Below are the records. Transcribe them exactly.

Extracted records:

======

-- ==== Sys2Proof/Syntax.lean ====
section
/-!
DEFINITION. The instructions and events of the K2: one constructor for each row of the table of
operations. An instruction word keeps every field of its layout (R168, R169, R171); a literal word is
an argument of the word that calls for it (R170). A hardware event carries what names the place where
it happens: `team` is the key 32 x core + position of a resident team (R311), `bundle` an index into
its bundles, `thread` a linear thread index (R21), `fn` a function (0 to 63 the virtual functions, 64
the physical function, R322), `e` a 64-byte command ring entry (R323).
-/
namespace Sys2Proof

/-- The fields of an R-format word below its opcode (R168). -/
structure RWord where
  /-- [55:45] destination operand number -/
  d : BitVec 11
  /-- [44:34] first source -/
  a : BitVec 11
  /-- [33:23] second source -/
  b : BitVec 11
  /-- [22:12] third source or control field -/
  c : BitVec 11
  /-- [11] the word is guarded -/
  g : Bool
  /-- [10] the guard passes where the predicate is 0 -/
  n : Bool
  /-- [9:3] guard predicate -/
  p : BitVec 7
  /-- [2] SETB instead of SETA (R140) -/
  f : Bool
  /-- [1:0] opcode-specific -/
  m : BitVec 2
  deriving DecidableEq, Repr, Inhabited

/-- The fields of an I-form word below its opcode (R169). -/
structure IWord where
  d : BitVec 11
  a : BitVec 11
  /-- [33:12], sign-extended where it is used -/
  imm : BitVec 22
  g : Bool
  n : Bool
  p : BitVec 7
  f : Bool
  m : BitVec 2
  deriving DecidableEq, Repr, Inhabited

/-- The fields of an M-format word below its opcode (R171). -/
structure MWord where
  d : BitVec 11
  a : BitVec 11
  /-- [33:30] view register, or scope -/
  xf : BitVec 4
  /-- [29:28] address space -/
  space : BitVec 2
  /-- [27:25] access size -/
  size : BitVec 3
  /-- [24] sign-extend -/
  sx : Bool
  /-- [23:22] retention hint (R95) -/
  hint : BitVec 2
  /-- [21:12] signed, scaled by the access unit -/
  offset : BitVec 10
  g : Bool
  n : Bool
  p : BitVec 7
  f : Bool
  m : BitVec 2
  deriving DecidableEq, Repr, Inhabited

/-- An access of the host to memory: a read of some bytes, or a write of these (R351). -/
inductive HostAccess where
  | read (bytes : Nat)
  | write (data : List (BitVec 8))
  deriving DecidableEq, Repr, Inhabited

/-- How many bytes a host access takes. -/
def HostAccess.bytes : HostAccess → Nat
  | .read n => n
  | .write bs => bs.length

/-- What a host access writes. -/
def HostAccess.data : HostAccess → Option (List (BitVec 8))
  | .read _ => none
  | .write bs => some bs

======

## Exercise solution
-- ==== Sys2Proof/Syntax.lean ====
section
/-!
DEFINITION. The instructions and events of the K2: one constructor for each row of the table of
operations. An instruction word keeps every field of its layout (R168, R169, R171); a literal word is
an argument of the word that calls for it (R170). A hardware event carries what names the place where
it happens: `team` is the key 32 x core + position of a resident team (R311), `bundle` an index into
its bundles, `thread` a linear thread index (R21), `fn` a function (0 to 63 the virtual functions, 64
the physical function, R322), `e` a 64-byte command ring entry (R323).
-/
namespace Sys2Proof

/-- The fields of an R-format word below its opcode (R168). -/
structure RWord where
  /-- [55:45] destination operand number -/
  d : BitVec 11
  /-- [44:34] first source -/
  a : BitVec 11
  /-- [33:23] second source -/
  b : BitVec 11
  /-- [22:12] third source or control field -/
  c : BitVec 11
  /-- [11] the word is guarded -/
  g : Bool
  /-- [10] the guard passes where the predicate is 0 -/
  n : Bool
  /-- [9:3] guard predicate -/
  p : BitVec 7
  /-- [2] SETB instead of SETA (R140) -/
  f : Bool
  /-- [1:0] opcode-specific -/
  m : BitVec 2
  deriving DecidableEq, Repr, Inhabited

/-- The fields of an I-form word below its opcode (R169). -/
structure IWord where
  d : BitVec 11
  a : BitVec 11
  /-- [33:12], sign-extended where it is used -/
  imm : BitVec 22
  g : Bool
  n : Bool
  p : BitVec 7
  f : Bool
  m : BitVec 2
  deriving DecidableEq, Repr, Inhabited

/-- The fields of an M-format word below its opcode (R171). -/
structure MWord where
  d : BitVec 11
  a : BitVec 11
  /-- [33:30] view register, or scope -/
  xf : BitVec 4
  /-- [29:28] address space -/
  space : BitVec 2
  /-- [27:25] access size -/
  size : BitVec 3
  /-- [24] sign-extend -/
  sx : Bool
  /-- [23:22] retention hint (R95) -/
  hint : BitVec 2
  /-- [21:12] signed, scaled by the access unit -/
  offset : BitVec 10
  g : Bool
  n : Bool
  p : BitVec 7
  f : Bool
  m : BitVec 2
  deriving DecidableEq, Repr, Inhabited

/-- An access of the host to memory: a read of some bytes, or a write of these (R351). -/
inductive HostAccess where
  | read (bytes : Nat)
  | write (data : List (BitVec 8))
  deriving DecidableEq, Repr, Inhabited

/-- How many bytes a host access takes. -/
def HostAccess.bytes : HostAccess → Nat
  | .read n => n
  | .write bs => bs.length

/-- What a host access writes. -/
def HostAccess.data : HostAccess → Option (List (BitVec 8))
  | .read _ => none
  | .write bs => some bs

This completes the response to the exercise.